Abstract:
A ski having a composite structure. The ski includes a first element, a second element, an injected core positioned between the first element and the second element, with a polymer film positioned between the injected core and at least one of the first element and the second element, which is in contact with the film through a reinforcement component. The ski is produced by a process of providing on the internal surface of the first and/or second elements a solid compatibilizer film. The film forms an interface between an injected foam and the first and/or second elements to promote adherence.

Description:
This application is a division of application Ser. No. 07/608,648, filed on Oct. 31, 1990, now U.S. Pat. No. 5,173,226. 
    
    
     BACKGROUND OF THE INVENTION 
     1. Field of the Invention 
     The present invention relates to the manufacture of skis utilized in winter sports, which are adapted to slide on snow and ice. 
     2. Description of Background and Relevant Information 
     Skis in current use generally have a composite structure in which different materials are combined in a manner such that each of the materials functions in an optimal fashion, taking into account the distribution of mechanical stresses. Thus, the structure generally comprises peripheral protection elements forming the upper surface and lateral surfaces of the ski, and internal resistance elements or resistance blades, comprising a material having a high mechanical resistance and high rigidity. The structure likewise comprises filling elements such as cores having a honeycomb structure, a sliding sole forming the lower surface of the ski and ensuring good sliding on snow, and the metallic edges forming the lower corners of the ski. 

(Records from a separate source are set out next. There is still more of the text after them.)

-- ==== Sys2Proof/Machine/Fitting.lean ====
section
/-! DEFINITION. The fitting record: its bytes, its checks and what an accepted record sets (R181, R182, R188),
and storing it (R183, R184). -/

namespace Sys2Proof.Machine

/-! ## The record's bytes (11.1.6) -/

/-- One input's three bytes. -/
def Input.fittingBytes (x : Input) : List Byte := [byte x.polarity.number, byte x.debounce, flag x.mask]

/-- The timebase settings' 16 bytes. -/
def Timebase.fittingBytes (f : Timebase) : List Byte :=
  le 2 f.stagedPeriod ++ le 2 f.commitLine ++ f.strobes.toList.flatMap (le 2) ++ le 2 f.phase
    ++ [flag f.genlockOn, 0#8]

/-- The slots a store takes: owner BODY or FITTED, active record not BITMAP (R183). -/
def LayerSlot.isStored (x : LayerSlot) : Bool :=
  decide (x.owner = .fitted ∨ x.owner = .port .body) && decide (x.active.part.kind ≠ .bitmap)

/-- Their numbers, ascending: the order in which the record gives the layers, which R181, R183 and 11.1.6 leave open
(log 31). -/
def LayerTable.storedSlots (t : LayerTable) : List (Fin 24) :=
  (List.finRange 24).filter (fun i => t.slots[i].isStored)

/-- Everything after the length field and before the CRC, as now in force (R181, R183, R188). Bits 4 to 6 of the
population byte, which 11.1.6 does not assign, are 0 (log 29). -/
def State.fittingContent (s : State) : List Byte :=
  byte (bitsToNat s.cams.population.toList + 128) :: s.scn.inputs.toList.flatMap Input.fittingBytes
    ++ le 2 s.scn.stopThreshold ++ le 2 s.scn.slowThreshold ++ le 2 s.mkm.threshold
    ++ s.ftb.fittingBytes ++ s.cmp.palette.toList.flatMap Colour.bytes
    ++ byte s.ltb.storedSlots.length
      :: s.ltb.storedSlots.flatMap (fun i => byte i.val :: s.ltb.slots[i].active.bytes)

/-- A record of a content: format, length up to the CRC, content, CRC-32 (11.1.6). -/
def fittingRecord (content : List Byte) : List Byte :=
  let body := 0x01#8 :: le 2 (content.length + 3) ++ content
  body ++ le 4 (crc32 body).toNat

/-- The snapshot a store takes (R183). -/
def State.fittingSnapshot (s : State) : List Byte := fittingRecord s.fittingContent

/-! ## Reading a record -/

/-- A fitted layer: its slot and its record (R181). -/
structure FittedLayer where
  slot : Fin 24
  record : LayerRecord
  deriving DecidableEq, Repr

/-- An input's settings as the record gives them, not yet checked. -/
structure FittedInput where
  polarity : Byte
  debounce : Nat
  mask : Byte
  deriving DecidableEq, Repr

/-- A record whose check is good; its settings are not yet checked (R181). -/
structure FittedRecord where
  population : Option (Vector Bool 4)
  inputs : Vector FittedInput 8
  stop : Nat
  slow : Nat
  near : Nat
  period : Nat
  commitLine : Nat
  strobes : Vector Nat 4
  phase : Nat
  genlock : Byte
  palette : Vector Colour 16
  layers : List FittedLayer
  deriving DecidableEq, Repr

/-- Read `n` layers, each a slot in range and a record in range of a kind other than BITMAP, filling the
bytes exactly (R188). -/
def readLayers : Nat → List Byte → Option (List FittedLayer)
  | 0, [] => some []
  | 0, _ :: _ => none
  | _ + 1, [] => none
  | n + 1, b :: bs =>
    match slotOf b.toNat, readRecord bs with
    | some i, some (r, rest) =>
      if r.part.kind = .bitmap then none else (readLayers n rest).map (⟨i, r⟩ :: ·)
    | _, _ => none

/-- The settings in the first 98 bytes, with the layers (11.1.6). Bits 4 to 6 of byte 3, which the layout does
not assign, are ignored (log 29). -/
def readSettings (bs : List Byte) (layers : List FittedLayer) : FittedRecord :=
  let at_ (i k : Nat) : Nat := fromLe ((bs.drop i).take k)
  let b (i : Nat) : Byte := bs.getD i 0#8
  { population := if bit (b 3) 7 then some (Vector.ofFn (fun k : Fin 4 => bit (b 3) k.val)) else none
    inputs := Vector.ofFn (fun n : Fin 8 =>
      ⟨b (4 + 3 * n.val), (b (5 + 3 * n.val)).toNat, b (6 + 3 * n.val)⟩)
    stop := at_ 28 2
    slow := at_ 30 2
    near := at_ 32 2
    period := at_ 34 2
    commitLine := at_ 36 2
    strobes := Vector.ofFn (fun k : Fin 4 => at_ (38 + 2 * k.val) 2)
    phase := at_ 46 2
    genlock := b 48
    palette := paletteFrom (bs.drop 50)
    layers := layers }

/-- A stored record with its check: none when the check is bad (R181, R188). -/
def readFitting (bs : List Byte) : Option FittedRecord :=
  let n := bs.length - 4
  let count := (bs.getD 98 0#8).toNat
  if bs.length < 103 ∨ bs.getD 0 0#8 ≠ 0x01#8 ∨ fromLe ((bs.drop 1).take 2) ≠ n
      ∨ BitVec.ofNat 32 (fromLe (bs.drop n)) ≠ crc32 (bs.take n) ∨ 24 < count then none
  else
    match readLayers count ((bs.take n).drop 99) with
    | some layers => if (layers.map FittedLayer.slot).Nodup then some (readSettings bs layers) else none
    | none => none

/-! ## The blocks' checks (R182) -/

/-- One fitted input's settings in range (R92, R93). -/
def FittedInput.isGood (x : FittedInput) : Bool :=
  (polarityOf x.polarity).isSome && decide (x.debounce ≤ 250) && decide (x.debounce % 10 = 0)
  && (flagOf x.mask).isSome

/-- The fitted timebase settings in range and in the relation of R50 (R65). -/
def FittedRecord.timebaseGood (f : FittedRecord) : Bool :=
  decide (736 ≤ f.period) && decide (f.period ≤ 1023)
  && decide (720 ≤ f.commitLine) && decide (f.commitLine < f.period)
  && f.strobes.toList.all (fun x => decide (x < f.period)) && decide (f.phase < f.period)
  && (flagOf f.genlock).isSome

/-- Every setting accepted by its block: a population with CL1 (R68), the inputs (R93), the speed bands (R98),
the near threshold, the timebase (R65) (R182). -/
def FittedRecord.settingsGood (f : FittedRecord) : Bool :=
  f.population.all (fun x => x[1]) && f.inputs.toList.all FittedInput.isGood
  && (bandsFailure f.stop f.slow).isNone && decide (f.near ≤ 2000) && f.timebaseGood

/-- The record of a fitted slot, if the record names the slot. -/
def FittedRecord.layerAt (f : FittedRecord) (i : Fin 24) : Option LayerRecord :=
  (f.layers.find? (fun x => decide (x.slot = i))).map FittedLayer.record

/-- The empty table with each fitted layer in its slot under owner FITTED (R47). -/
def FittedRecord.candidates (f : FittedRecord) : Vector Candidate 24 :=
  Vector.ofFn (fun i =>
    match f.layerAt i with
    | some r => ⟨.fitted, r⟩
    | none => ⟨.none, LayerRecord.empty⟩)

/-- The fitted slots, ascending. -/
def FittedRecord.members (f : FittedRecord) : List (Fin 24) :=
  (List.finRange 24).filter (fun i => (f.layerAt i).isSome)

/-- The fitted layers pass as one set against a population (R26, R47). -/
def FittedRecord.layersGood (f : FittedRecord) (present : Vector Bool 4) : Bool :=
  (setFailure present (Vector.replicate 16 none) f.candidates f.members).isNone

/-! ## What an accepted record sets -/

/-- The fitted settings of one input (R93): an unsettled input's timer restarts, or it settles at once with a
debounce of 0; a mask of yes stops a settled input's timer (log 23). -/
def Input.fit (x : Input) (f : FittedInput) : Input :=
  let y :=
    { x with
      polarity := (polarityOf f.polarity).getD .activeHigh
      debounce := f.debounce
      mask := (flagOf f.mask).getD false }
  if x.settled = false then
    if f.debounce = 0 then y.take else { y with timer := some f.debounce }
  else if y.mask then { y with timer := none }
  else y

/-- The fitted layers installed: owner FITTED, both copies the record, CLEAN, force NONE (R26). -/
def LayerTable.install (t : LayerTable) (f : FittedRecord) : LayerTable :=
  { t with
    slots := Vector.ofFn (fun i =>
      match f.layerAt i with
      | some r => ⟨.fitted, .clean, r, r, .none⟩
      | none => t.slots[i]) }

/-- The fitted timebase settings (R65). -/
def Timebase.fit (t : Timebase) (f : FittedRecord) : Timebase :=
  let on := decide (f.genlock = 1#8)
  { t with
    period := f.period
    stagedPeriod := f.period
    commitLine := f.commitLine
    strobes := f.strobes
    phase := f.phase
    genlockOn := on
    genlock := if on then .hunting else .free
    missed := 0
    good := 0 }

/-- The population the record carries, or the one in force (R68). -/
def Cameras.populationWith (c : Cameras) (f : FittedRecord) : Vector Bool 4 :=
  f.population.getD c.population

/-- The fitted population: each link IDLE or ABSENT from it (R68). -/
def Cameras.fit (c : Cameras) (f : FittedRecord) : Cameras :=
  let population := c.populationWith f
  { population := population
    source := if f.population.isSome then .fitting else c.source
    links := Vector.ofFn (fun k =>
      { c.links[k] with link := if population[k] then .idle else .absent }) }

/-- Everything an accepted record sets, together (R182). -/
def State.applyFitting (s : State) (f : FittedRecord) : State :=
  let t := s.setCams (s.cams.fit f)
  let t := t.setScn
    { t.scn with
      inputs := Vector.ofFn (fun n => t.scn.inputs[n].fit f.inputs[n])
      stopThreshold := f.stop
      slowThreshold := f.slow }
  let t := t.setMkm { t.mkm with threshold := f.near }
  let t := t.setFtb (t.ftb.fit f)
  let t := t.setCmp { t.cmp with palette := f.palette }
  t.setLtb (t.ltb.install f)

/-- The fitting status settled. -/
def State.fittingStatus (s : State) (x : FittingStatus) : State := s.setFst { s.fst with status := x }

/-- A refused record: BAD, with FITTING_BAD and its reason, 01h CHECK, 02h SETTING, 03h LAYERS (R182). -/
def State.fittingBad (s : State) (reason : Nat) : State :=
  (s.fittingStatus .bad).raiseAll .fittingBad 0 reason

/-- The Fitting Store settles the record (R182). -/
def State.settleFitting (s : State) : State :=
  match s.fst.record with
  | .absent => s.fittingStatus .none
  | .spoiled => s.fittingBad 1
  | .present bytes =>
    match readFitting bytes with
    | none => s.fittingBad 1
    | some f =>
      if f.settingsGood = false then s.fittingBad 2
      else if f.layersGood (s.cams.populationWith f) = false then s.fittingBad 3
      else (s.applyFitting f).fittingStatus .loaded

/-! ## Storing (R183) -/

/-- The store timer's full time (R183). -/
def storeTime : Nat := 400

/-- STORE_FITTING (R183): the snapshot is taken, and the write first makes the stored check bad. -/
def execStoreFitting (p : Port) (s : State) : Outcome :=
  serve .storeFitting p s (fun r s =>
    if s.stc.part = .run then .next (s.refuse p r .wrongState)
    else if s.fst.store.isSome then .next (s.refuse p r .busy)
    else
      .next (s.setFst
        { s.fst with
          record := .spoiled
          store := some ⟨p, r.tag, true, s.fittingSnapshot, s.ltb.storedSlots.length, storeTime⟩ }))

/-- The reply of an open STORE_FITTING, with its tag (R165). -/
def storeReply (tag : Tag) (result : ResultCode) (values : List Byte) : Reply :=
  ⟨tag, RequestKind.code .storeFitting, result, 0#8, values⟩

/-- The store ends with a record and a reply, if its answer is still open (R183, R184). -/
def State.finishStore (s : State) (x : StoreInFlight) (good : Bool) : State :=
  let t := s.setFst
    { s.fst with record := if good then .present x.snapshot else .spoiled, store := none }
  if x.answerOpen = false then t
  else if good then t.post x.port (storeReply x.tag .done [byte x.layers])
  else t.post x.port (storeReply x.tag .storeFailed [])

/-- STORE_END: whether the read-back equals the snapshot; nothing happens with no store in flight (R183; log 1). -/
def execStoreEnd (readBackEqual : Bool) (s : State) : Outcome :=
  match s.fst.store with
  | none => .next s
  | some x => .next (s.finishStore x readBackEqual)

/-- The store timer's expiry; nothing happens with no store in flight (R183; log 1). -/
def State.storeTimerExpiry (s : State) : State :=
  match s.fst.store with
  | none => s
  | some x => s.finishStore x false

/-- STORE_TIMER_EXPIRY (R183). -/
def execStoreTimerExpiry (s : State) : Outcome := .next s.storeTimerExpiry

end Sys2Proof.Machine
end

     To obtain the appropriate physical characteristics, the manufacturer of modern skis relies upon very diverse materials. To this end, the sliding soles are generally made of polyethylene; the honeycomb cores are made of synthetic foam; the edges are made out of steel; the upper surfaces of the ski are formed of thermoplastic sheets; and the resistance blades are plates of metal or fiber reinforced resins. 
     A ski is subjected to severe mechanical stresses, requiring good adherence between the various materials constituting the structure. 

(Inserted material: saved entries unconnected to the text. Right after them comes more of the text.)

/-- On a request that reaches the Marker Map. MARK with a count outside 1 to 4: BAD_FIELD 0Fh; otherwise its
items, 15 bytes each, are taken in order, each on the map the ones before left, NEAR follows the map,
NEAR_OBJECT is raised for each onset in item order and DONE gives the count after, the item count and each
item's track, outcome 0 to 5 and extra value: the evicted track, the field id, or FFFFh. An onset is a track
near in the map after its item and not before, in a map in track order. UNMARK: a track above 255 BAD_FIELD
01h, else the track is gone, NEAR follows, DONE says whether it was there and how many are left. CLEAR_MARKS
empties the map, NEAR is 0, DONE gives the number removed. SET_NEAR v: above 2000 BAD_FIELD 01h, else the
threshold is v, every near flag is whether the range is at most v, NEAR follows, NEAR_OBJECT is raised for
each that came near, in the map's order, ascending in track id, which is the model's choice (log 11), and DONE
gives v and the number near. NEAR_OBJECT goes to all ports with the track as subject. A camera is present if
its link is not ABSENT. (R106, R107, R110, R111, R114, R115, R116, R187, 11_record_formats 11.1.5.) -/
def Obligations.MarkerRequestsByRule : Prop :=
  (∀ (p : Port) (s : State) (r : Request),
    (s.Reaches p .mark r →
      (((r.arg 0).toNat < 1 ∨ 4 < (r.arg 0).toNat) →
        exec (.mark p) s = .next (s.replied p r .badField 0x0F#8 []))
      ∧ (1 ≤ (r.arg 0).toNat → (r.arg 0).toNat ≤ 4 → ∀ ms outs onsets,
        takeItems s.cams.presence s.mkm.threshold (readItems (r.arg 0).toNat (r.payload.drop 1)) s.mkm.markers
          = (ms, outs, onsets) →
        exec (.mark p) s = .next ((State.raiseNear ((s.setMkm { s.mkm with markers := ms }).setScn
            { s.scn with near := ms.any Marker.near }) onsets).replied p r .done 0#8
          (byte ms.length :: byte outs.length :: outs.flatMap (fun x => le 2 x.1 ++ x.2.bytes)))))
    ∧ (s.Reaches p .unmark r → ∀ track, track = fromLe ((r.payload.drop 0).take 2) →
      (255 < track → exec (.unmark p) s = .next (s.replied p r .badField 0x01#8 []))
      ∧ (track ≤ 255 → ∀ ms, ms = s.mkm.markers.filter (fun m => decide (m.track ≠ track)) →
        exec (.unmark p) s = .next (((s.setMkm { s.mkm with markers := ms }).setScn
            { s.scn with near := ms.any Marker.near }).replied p r .done 0#8
          [flag (s.mkm.markers.any (fun m => decide (m.track = track))), byte ms.length])))
    ∧ (s.Reaches p .clearMarks r →
      exec (.clearMarks p) s = .next (((s.setMkm { s.mkm with markers := [] }).setScn
        { s.scn with near := false }).replied p r .done 0#8 [byte s.mkm.markers.length]))
    ∧ (s.Reaches p .setNear r → ∀ v, v = fromLe ((r.payload.drop 0).take 2) →
      (2000 < v → exec (.setNear p) s = .next (s.replied p r .badField 0x01#8 []))
      ∧ (v ≤ 2000 → ∀ ms, ms = s.mkm.markers.map (fun m => { m with near := decide (m.range ≤ v) }) →
        exec (.setNear p) s = .next ((State.raiseNear ((s.setMkm ⟨ms, v⟩).setScn
            { s.scn with near := ms.any Marker.near })
            ((s.mkm.markers.filter (fun m => !m.near && decide (m.range ≤ v))).map Marker.track)).replied p r
          .done 0#8 (le 2 v ++ [byte (ms.filter Marker.near).length])))))
  ∧ (∀ (s : State) (k : Fin 4), s.cams.presence[k] = decide (s.cams.links[k].link ≠ .absent))
  ∧ (∀ s : State, s.raiseNear [] = s
    ∧ ∀ t ts, s.raiseNear (t :: ts) = (s.raiseAll .nearObject t 0).raiseNear ts)
  ∧ (∀ (n : Nat) (bs : List Byte), readItems n bs = (List.range n).map (fun i =>
      let at_ (k w : Nat) : Nat := fromLe ((bs.drop (15 * i + k)).take w)
      ⟨at_ 0 2, at_ 2 1, at_ 3 2, at_ 5 2, at_ 7 2, at_ 9 2, at_ 11 1, at_ 12 2, at_ 14 1⟩))
  ∧ (∀ (present : Vector Bool 4) (threshold : Nat) (ms : List Marker), takeItems present threshold [] ms = (ms, [], []))
  ∧ (∀ (present : Vector Bool 4) (threshold : Nat) (ms ms' ms'' : List Marker) (x : MarkerItem) (xs : List MarkerItem)
      (out : MarkOutcome) (outs : List (Nat × MarkOutcome)) (onsets : List Nat),
    (ms.map Marker.track).Pairwise (· < ·) → takeItem present threshold ms x = (ms', out) →
    takeItems present threshold xs ms' = (ms'', outs, onsets) →
    ∀ onset : Prop, (onset ↔ (∃ m ∈ ms', m.track = x.track ∧ m.near = true)
      ∧ ¬ ∃ m ∈ ms, m.track = x.track ∧ m.near = true) →
    (onset → takeItems present threshold (x :: xs) ms = (ms'', (x.track, out) :: outs, x.track :: onsets))
    ∧ (¬ onset → takeItems present threshold (x :: xs) ms = (ms'', (x.track, out) :: outs, onsets)))
  ∧ (MarkOutcome.updated.bytes = [0#8, 0xFF#8, 0xFF#8] ∧ MarkOutcome.inserted.bytes = [1#8, 0xFF#8, 0xFF#8]
    ∧ (∀ t, (MarkOutcome.evicted t).bytes = 2#8 :: le 2 t) ∧ MarkOutcome.full.bytes = [3#8, 0xFF#8, 0xFF#8]
    ∧ MarkOutcome.cameraAbsent.bytes = [4#8, 0xFF#8, 0xFF#8] ∧ ∀ id, (MarkOutcome.badField id).bytes = [5#8, id, 0#8])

     In the traditional manufacturing techniques of skis by injection, one positions in the interior cavity of a mold, against the peripheral walls of the cavity, the upper and lower elements of the ski, and, if necessary, the lateral elements, and one injects, in the space thus defined by the internal surfaces of the elements, the components of a hardenable foam such as polyurethane foam or phenolic foam. After expanding and hardening the foam assures the assembly of the elements. 
     The difficulty resides in the fact that the hardenable foams have mediocre adherence properties with a certain number of materials adapted to constitute the structure of the ski or have certain incompatibilities with these materials. Particularly, one can construct the interior mechanical reinforcement elements of the ski, or resistance blades, from layers of fibrous material pre-impregnated with thermosetting or thermoplastic resin, in an advantageous manner. When such a pre-impregnated element forms the interior surface of the space adapted to be filled with hardenable foam, the foam tends to infiltrate across the pre-impregnated fibrous material which produces both a substantial alteration of the mechanical resistance properties of the reinforcement element and adherence defects between the core made out of hardenable foam and the other materials of the ski. 

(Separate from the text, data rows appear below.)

theorem State.sendMetadata_sends (early : Bool) (plan : FramePlan) (hr : s.cmp.recorder = .send)
    (hp : s.cmp.plan = some plan) (hm : s.cmp.metadataSent = false) : s.sendMetadata early =
    (s.setLinks { s.links with metadata := some (plan.metadata s.cmp.stopped early) }).setCmp
      { s.cmp with metadataSent := true } := by
  simp only [State.sendMetadata, hr, hp, hm, Bool.false_eq_true, if_false]

theorem State.sendMetadata_silent (early : Bool)
    (h : s.cmp.recorder ≠ .send ∨ s.cmp.plan = none ∨ s.cmp.metadataSent = true) : s.sendMetadata early = s := by
  unfold State.sendMetadata
  split
  · rename_i plan hr hp
    rw [if_pos (by simpa [hr, hp] using h)]
  all_goals rfl

end LineEnd

/-! ## The metadata record's bytes (11.1.7) -/

/-- The lists of bits in a metadata record: three bytes, each of its bits the flag of that place. -/
theorem bits_of_three_bytes (l : List Bool) : (le 3 (bitsToNat l)).length = 3
    ∧ ∀ k, k < 24 → ((le 3 (bitsToNat l)).getD (k / 8) 0#8).getLsbD (k % 8) = l.getD k false :=
  ⟨le_length 3 _, fun k hk => by rw [getLsbD_le _ _ _ (by omega), testBit_bitsToNat]⟩

/-- A metadata record byte by byte (R156, 11.1.7). -/
theorem FramePlan.metadata_layout (plan : FramePlan) (stopped : List (Fin 24)) (early : Bool)
    (held : Fin 4 → List Byte)
    (some_held : ∀ (k : Fin 4) i seq, plan.answers[k].held = some (i, seq) → held k = le 2 seq.toNat)
    (none_held : ∀ k : Fin 4, plan.answers[k].held = none → held k = [0xFF#8, 0xFF#8]) :
    plan.metadata stopped early = [0x5A#8] ++ le 2 plan.frame.toNat
      ++ [byte ((if early then 1 else 0) + 2 * plan.genlock.number), byte plan.entries.length]
      ++ plan.entries.flatMap PlanEntry.metadataBytes
      ++ [byte plan.leftOut] ++ le 3 (bitsToNat ((List.finRange 24).map (fun i => decide (i ∈ stopped))))
      ++ (List.finRange 4).flatMap (fun k => byte plan.answers[k].link.number :: held k)
      ++ le 3 (bitsToNat plan.signals.toList)
      ++ [byte plan.markers.length, byte (plan.markers.filter Marker.near).length] := by
  have answer : ∀ k : Fin 4, plan.answers[k].metadataBytes = byte plan.answers[k].link.number :: held k := by
    intro k
    unfold CameraAnswer.metadataBytes
    cases h : plan.answers[k].held with
    | none => rw [none_held k h]
    | some x => rw [some_held k x.1 x.2 h]; rfl
  have answers : plan.answers.toList.flatMap CameraAnswer.metadataBytes =
      (List.finRange 4).flatMap (fun k => byte plan.answers[k].link.number :: held k) := by
    rw [vector_toList_eq_map, List.flatMap_map]
    exact List.flatMap_congr fun k _ => answer k
  rw [FramePlan.metadata, answers, frameBytes]
  simp only [List.cons_append, List.nil_append, List.append_assoc]

/-- Settles O42: the events by the counter's value (`State.lineEvents_ltb` to `State.lineEvents_strobed`), the line
drawn (`exec_lineEnd_drawn`) and the record's bytes (`FramePlan.metadata_layout`). -/
theorem lineEventsAtTheirLines : Obligations.LineEventsAtTheirLines := by
  refine ⟨fun out o s v hrun hcommit hv => ⟨⟨_, exec_lineEnd_of_running out o s hrun, ?_⟩, fun h1 h719 u hu => ?_⟩,
    fun plan stopped early held some_held none_held => ?_⟩
  · subst hv
    refine ⟨fun h => ?_, fun h => ?_, fun h => ?_, fun h => ?_, fun h => ?_, fun h => ?_, fun h0 h k => ?_,
      fun h k x hx => ?_⟩
    · rw [(s.arrived out).lineEvents_ltb _ _ _ hcommit, State.arrived_line, State.arrived_commitLine, if_pos h,
        (s.arrived_commitEvent out).2]
    · rw [(s.arrived out).lineEvents_ltb _ _ _ hcommit, State.arrived_line, State.arrived_commitLine, if_neg h,
        State.arrived_ltb]
    · rw [State.lineEvents_mkm, State.lineEvents_scn, State.arrived_line, if_pos h, if_pos h]
      exact ⟨rfl, rfl⟩
    · rw [State.lineEvents_mkm, State.lineEvents_scn, State.arrived_line, if_neg h, if_neg h]
      exact ⟨rfl, rfl⟩
    · obtain ⟨hlinks, hcmp, hfst, hpins, hftb, hovm⟩ :=
        (s.arrived out).lineEvents_blanking_keeps false out.recHold o h
      obtain ⟨hregions, hjobs, hcorrected, hepoch⟩ := Overlay.suffer_keeps out.upsets s.ovm
      rw [hlinks, hcmp, hfst, hpins, hftb, hovm]
      refine ⟨rfl, rfl, rfl, rfl, rfl, rfl, rfl, rfl, hregions, hjobs, hcorrected, Overlay.suffer_memory _ _, hepoch,
        fun w hw => ?_, fun x hx hlt hone => ?_⟩
      · exact (Overlay.readCheck_suffer out.upsets s.ovm w).1 hw
      · exact (Overlay.readCheck_suffer out.upsets s.ovm x.word).2 x hx rfl hlt hone
    · obtain ⟨hcams, hstc, hports⟩ := (s.arrived out).lineEvents_above false out.recHold o h
      refine ⟨hcams, hstc, ?_⟩
      rw [hports, (s.arrived_commitEvent out).1]
      rfl
    · refine (s.arrived out).lineEvents_strobed _ _ _ h0 k _ ?_
      rw [(s.arrived out).lineEvents_cams _ _ _ h0 h, ite_self, State.arrived_cams]
    · rw [← h]
      exact (s.arrived out).lineEvents_strobed _ _ _ (by rw [State.arrived_line]; omega) k x hx
  · subst hv
    have drawn : (s.arrived out).canvasLine = if s.ftb.arrival = 719 then u.sendMetadata false else u := by
      rw [hu]
      exact (s.arrived out).canvasLine_drawn (Nat.lt_succ_of_le h719)
    rw [exec_lineEnd_drawn out o s hrun h1 h719 hcommit, drawn]
    refine ⟨Vector.ofFn (s.arrived out).strobes, fun plan hlast hr hp hm => ?_, fun hsilent => ?_⟩
    · rw [if_pos hlast, State.sendMetadata_sends u false plan hr hp hm]
      rfl
    · by_cases hlast : s.ftb.arrival = 719
      · rw [if_pos hlast, State.sendMetadata_silent u false (hsilent.resolve_left (not_not.mpr hlast))]
      · rw [if_neg hlast]
  · obtain ⟨len_stopped, bits_stopped⟩ :=
      bits_of_three_bytes ((List.finRange 24).map (fun i => decide (i ∈ stopped)))
    obtain ⟨len_signals, bits_signals⟩ := bits_of_three_bytes plan.signals.toList
    refine ⟨_, _, len_stopped, fun k => ?_, len_signals, fun k => ?_,
      plan.metadata_layout stopped early held some_held none_held⟩
    · rw [bits_stopped k k.isLt]
      simp
    · rw [bits_signals k (by omega)]
      simp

     SUMMARY OF THE INVENTION 
     An object of the present invention, in particular, is to avoid the disadvantages of known processes by providing a novel process of manufacture of an injected ski in which the injected hardenable foam adheres perfectly to the walls of the seat formed by the external elements of the ski between which it is injected. 
     According to the invention, the injected foam does not adversely affect any of the intrinsic qualities of the other elements constituting the ski. 
     According to another object of the invention, the process is easy to perform, rapid and economical, and can be automated. 
     To achieve these objects as well as others, the process according to the invention utilizes, in a known manner, a step of injection of the components of the hardenable foam, followed by the expansion and hardening of the hardenable foam between at least a first element and second element of the ski. According to the invention the process comprises at least one preliminary step, in the course of which the first element is formed by successively performing the following operations: 
     (a) providing a solid film or &#34;compatibilizer&#34; having a polymer base having good adhesive properties with the hardenable foam during the succeeding injection step; 
     (b) providing the first element in the form of a substrate whose internal surfaces are formed of a reinforcement textile sheet pre-impregnated with a thermosetting resin or a thermoplastic resin, or a metallic blade, made out of steel, aluminum alloy, or amorphous metal; 
     (c) positioning the compatibilizer solid film on the internal surface of the first element to cover the textile reinforcement sheet which has been pre-impregnated, or the metallic blade; 
     (d) hot forming under pressure the compatibilizer film and the first element to make the film adhere to the first element; 
     whereby during the ultimate injection step the solid film referred to as a &#34;compatibilizer&#34; constitutes a screen between the hardening foam and the reinforcement, and, after injection and hardening, the foam adheres perfectly to the compatibilizer film and to the first element. 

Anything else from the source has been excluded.